Please retype the records below exactly, from the first line down to and including the line with "pending (R114). -/".

- - - - - - -

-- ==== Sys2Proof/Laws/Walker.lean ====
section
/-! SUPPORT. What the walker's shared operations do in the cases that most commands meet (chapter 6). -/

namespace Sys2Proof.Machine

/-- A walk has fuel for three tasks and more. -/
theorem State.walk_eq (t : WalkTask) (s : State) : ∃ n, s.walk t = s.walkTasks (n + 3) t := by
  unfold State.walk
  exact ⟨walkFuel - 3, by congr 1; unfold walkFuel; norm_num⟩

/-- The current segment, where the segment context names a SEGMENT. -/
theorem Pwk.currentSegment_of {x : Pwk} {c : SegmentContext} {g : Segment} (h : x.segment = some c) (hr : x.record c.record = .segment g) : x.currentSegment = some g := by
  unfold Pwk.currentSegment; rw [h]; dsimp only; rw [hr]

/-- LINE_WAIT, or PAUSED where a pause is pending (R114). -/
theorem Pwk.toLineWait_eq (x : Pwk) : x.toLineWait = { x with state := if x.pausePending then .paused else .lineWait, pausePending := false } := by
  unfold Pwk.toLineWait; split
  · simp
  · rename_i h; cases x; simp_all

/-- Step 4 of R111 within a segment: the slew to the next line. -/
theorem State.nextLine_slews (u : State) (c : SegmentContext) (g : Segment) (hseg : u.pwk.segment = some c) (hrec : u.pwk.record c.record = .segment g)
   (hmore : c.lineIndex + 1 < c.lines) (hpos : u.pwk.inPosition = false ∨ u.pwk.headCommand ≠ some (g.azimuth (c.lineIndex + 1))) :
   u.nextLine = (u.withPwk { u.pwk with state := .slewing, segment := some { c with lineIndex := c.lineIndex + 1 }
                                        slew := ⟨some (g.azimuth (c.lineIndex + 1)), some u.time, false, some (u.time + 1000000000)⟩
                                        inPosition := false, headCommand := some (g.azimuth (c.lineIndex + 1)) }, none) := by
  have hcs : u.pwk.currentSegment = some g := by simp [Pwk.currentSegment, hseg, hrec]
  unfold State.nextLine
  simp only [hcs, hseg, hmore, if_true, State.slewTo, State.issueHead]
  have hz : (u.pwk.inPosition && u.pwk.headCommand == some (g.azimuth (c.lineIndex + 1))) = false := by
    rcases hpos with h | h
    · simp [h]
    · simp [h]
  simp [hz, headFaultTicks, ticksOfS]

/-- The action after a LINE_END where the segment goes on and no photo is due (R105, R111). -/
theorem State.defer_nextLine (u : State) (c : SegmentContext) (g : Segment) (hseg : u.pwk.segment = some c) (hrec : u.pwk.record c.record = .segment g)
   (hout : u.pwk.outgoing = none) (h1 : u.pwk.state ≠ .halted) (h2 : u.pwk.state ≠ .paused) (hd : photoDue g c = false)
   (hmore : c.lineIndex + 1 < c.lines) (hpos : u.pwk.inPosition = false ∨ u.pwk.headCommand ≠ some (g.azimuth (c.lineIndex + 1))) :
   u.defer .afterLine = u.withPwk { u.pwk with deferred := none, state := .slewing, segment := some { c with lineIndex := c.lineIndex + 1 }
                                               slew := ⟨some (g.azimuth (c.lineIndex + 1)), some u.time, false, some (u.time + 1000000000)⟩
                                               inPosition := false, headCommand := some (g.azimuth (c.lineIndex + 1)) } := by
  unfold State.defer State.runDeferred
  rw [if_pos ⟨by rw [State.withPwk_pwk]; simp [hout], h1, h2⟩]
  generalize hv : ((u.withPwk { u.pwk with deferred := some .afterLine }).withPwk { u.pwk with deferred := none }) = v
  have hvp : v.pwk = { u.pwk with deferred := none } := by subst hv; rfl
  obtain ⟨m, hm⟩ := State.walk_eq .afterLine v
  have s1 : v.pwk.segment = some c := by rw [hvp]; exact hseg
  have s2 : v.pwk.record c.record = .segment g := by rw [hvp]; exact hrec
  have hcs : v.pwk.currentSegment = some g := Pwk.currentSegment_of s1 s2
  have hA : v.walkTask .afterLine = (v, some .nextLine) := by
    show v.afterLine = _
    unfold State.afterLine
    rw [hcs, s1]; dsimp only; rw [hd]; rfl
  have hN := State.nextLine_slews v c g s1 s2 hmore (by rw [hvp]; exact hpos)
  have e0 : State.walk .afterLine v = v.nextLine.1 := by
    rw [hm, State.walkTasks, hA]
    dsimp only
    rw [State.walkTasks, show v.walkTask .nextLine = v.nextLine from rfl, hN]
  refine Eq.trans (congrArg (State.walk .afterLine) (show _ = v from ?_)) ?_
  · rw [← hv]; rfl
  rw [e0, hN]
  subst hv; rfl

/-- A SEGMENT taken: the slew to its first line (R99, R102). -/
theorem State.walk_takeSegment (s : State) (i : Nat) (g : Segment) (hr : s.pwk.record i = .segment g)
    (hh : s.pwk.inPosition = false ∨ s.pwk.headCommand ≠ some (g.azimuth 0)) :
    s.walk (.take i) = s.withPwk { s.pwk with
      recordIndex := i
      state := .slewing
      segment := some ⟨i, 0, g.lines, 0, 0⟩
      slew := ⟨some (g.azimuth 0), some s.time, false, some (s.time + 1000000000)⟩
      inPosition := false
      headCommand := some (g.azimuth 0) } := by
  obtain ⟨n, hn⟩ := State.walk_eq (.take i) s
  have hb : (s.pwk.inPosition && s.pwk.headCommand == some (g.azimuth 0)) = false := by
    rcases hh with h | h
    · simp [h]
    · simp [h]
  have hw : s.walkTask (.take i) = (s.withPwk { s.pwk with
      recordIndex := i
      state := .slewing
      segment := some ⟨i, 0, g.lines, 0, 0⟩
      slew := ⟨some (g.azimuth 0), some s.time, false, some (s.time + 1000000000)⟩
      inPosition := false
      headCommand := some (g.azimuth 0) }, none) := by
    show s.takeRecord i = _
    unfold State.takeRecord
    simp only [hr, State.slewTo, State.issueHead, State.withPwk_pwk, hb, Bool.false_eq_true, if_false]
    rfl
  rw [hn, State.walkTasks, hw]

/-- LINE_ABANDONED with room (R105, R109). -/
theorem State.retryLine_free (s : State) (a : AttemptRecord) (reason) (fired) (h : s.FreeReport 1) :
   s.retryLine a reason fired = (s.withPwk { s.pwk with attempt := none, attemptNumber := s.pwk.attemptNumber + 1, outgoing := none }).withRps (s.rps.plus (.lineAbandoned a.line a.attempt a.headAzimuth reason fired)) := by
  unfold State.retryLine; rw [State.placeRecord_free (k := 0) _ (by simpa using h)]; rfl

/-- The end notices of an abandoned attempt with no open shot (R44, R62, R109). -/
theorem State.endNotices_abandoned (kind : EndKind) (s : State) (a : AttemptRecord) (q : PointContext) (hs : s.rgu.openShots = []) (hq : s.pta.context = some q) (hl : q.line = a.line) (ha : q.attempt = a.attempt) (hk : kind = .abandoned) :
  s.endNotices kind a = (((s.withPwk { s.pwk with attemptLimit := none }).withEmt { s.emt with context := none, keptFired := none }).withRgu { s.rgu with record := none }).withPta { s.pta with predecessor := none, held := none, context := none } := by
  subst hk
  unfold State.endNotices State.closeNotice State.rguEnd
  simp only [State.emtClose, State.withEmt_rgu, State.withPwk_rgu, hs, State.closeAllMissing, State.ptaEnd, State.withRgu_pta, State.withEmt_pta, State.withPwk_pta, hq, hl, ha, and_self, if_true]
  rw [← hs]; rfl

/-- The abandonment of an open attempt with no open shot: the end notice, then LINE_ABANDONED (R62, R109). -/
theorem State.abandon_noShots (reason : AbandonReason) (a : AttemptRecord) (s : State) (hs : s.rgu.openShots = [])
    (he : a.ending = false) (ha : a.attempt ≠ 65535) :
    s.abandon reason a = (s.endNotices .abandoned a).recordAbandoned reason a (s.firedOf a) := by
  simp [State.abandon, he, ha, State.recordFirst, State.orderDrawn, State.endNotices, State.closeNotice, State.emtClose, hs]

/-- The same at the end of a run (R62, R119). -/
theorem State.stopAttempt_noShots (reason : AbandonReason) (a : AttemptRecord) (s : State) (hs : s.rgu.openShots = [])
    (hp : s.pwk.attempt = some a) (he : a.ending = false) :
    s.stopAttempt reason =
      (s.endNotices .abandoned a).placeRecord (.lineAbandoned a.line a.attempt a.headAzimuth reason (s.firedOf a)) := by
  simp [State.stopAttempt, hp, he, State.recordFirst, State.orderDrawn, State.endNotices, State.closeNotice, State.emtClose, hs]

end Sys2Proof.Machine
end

- - - - - - -

- Exercise solution
-- ==== Sys2Proof/Laws/Walker.lean ====
section
/-! SUPPORT. What the walker's shared operations do in the cases that most commands meet (chapter 6). -/

namespace Sys2Proof.Machine

/-- A walk has fuel for three tasks and more. -/
theorem State.walk_eq (t : WalkTask) (s : State) : ∃ n, s.walk t = s.walkTasks (n + 3) t := by
  unfold State.walk
  exact ⟨walkFuel - 3, by congr 1; unfold walkFuel; norm_num⟩

/-- The current segment, where the segment context names a SEGMENT. -/
theorem Pwk.currentSegment_of {x : Pwk} {c : SegmentContext} {g : Segment} (h : x.segment = some c) (hr : x.record c.record = .segment g) : x.currentSegment = some g := by
  unfold Pwk.currentSegment; rw [h]; dsimp only; rw [hr]

/-- LINE_WAIT, or PAUSED where a pause is pending (R114). -/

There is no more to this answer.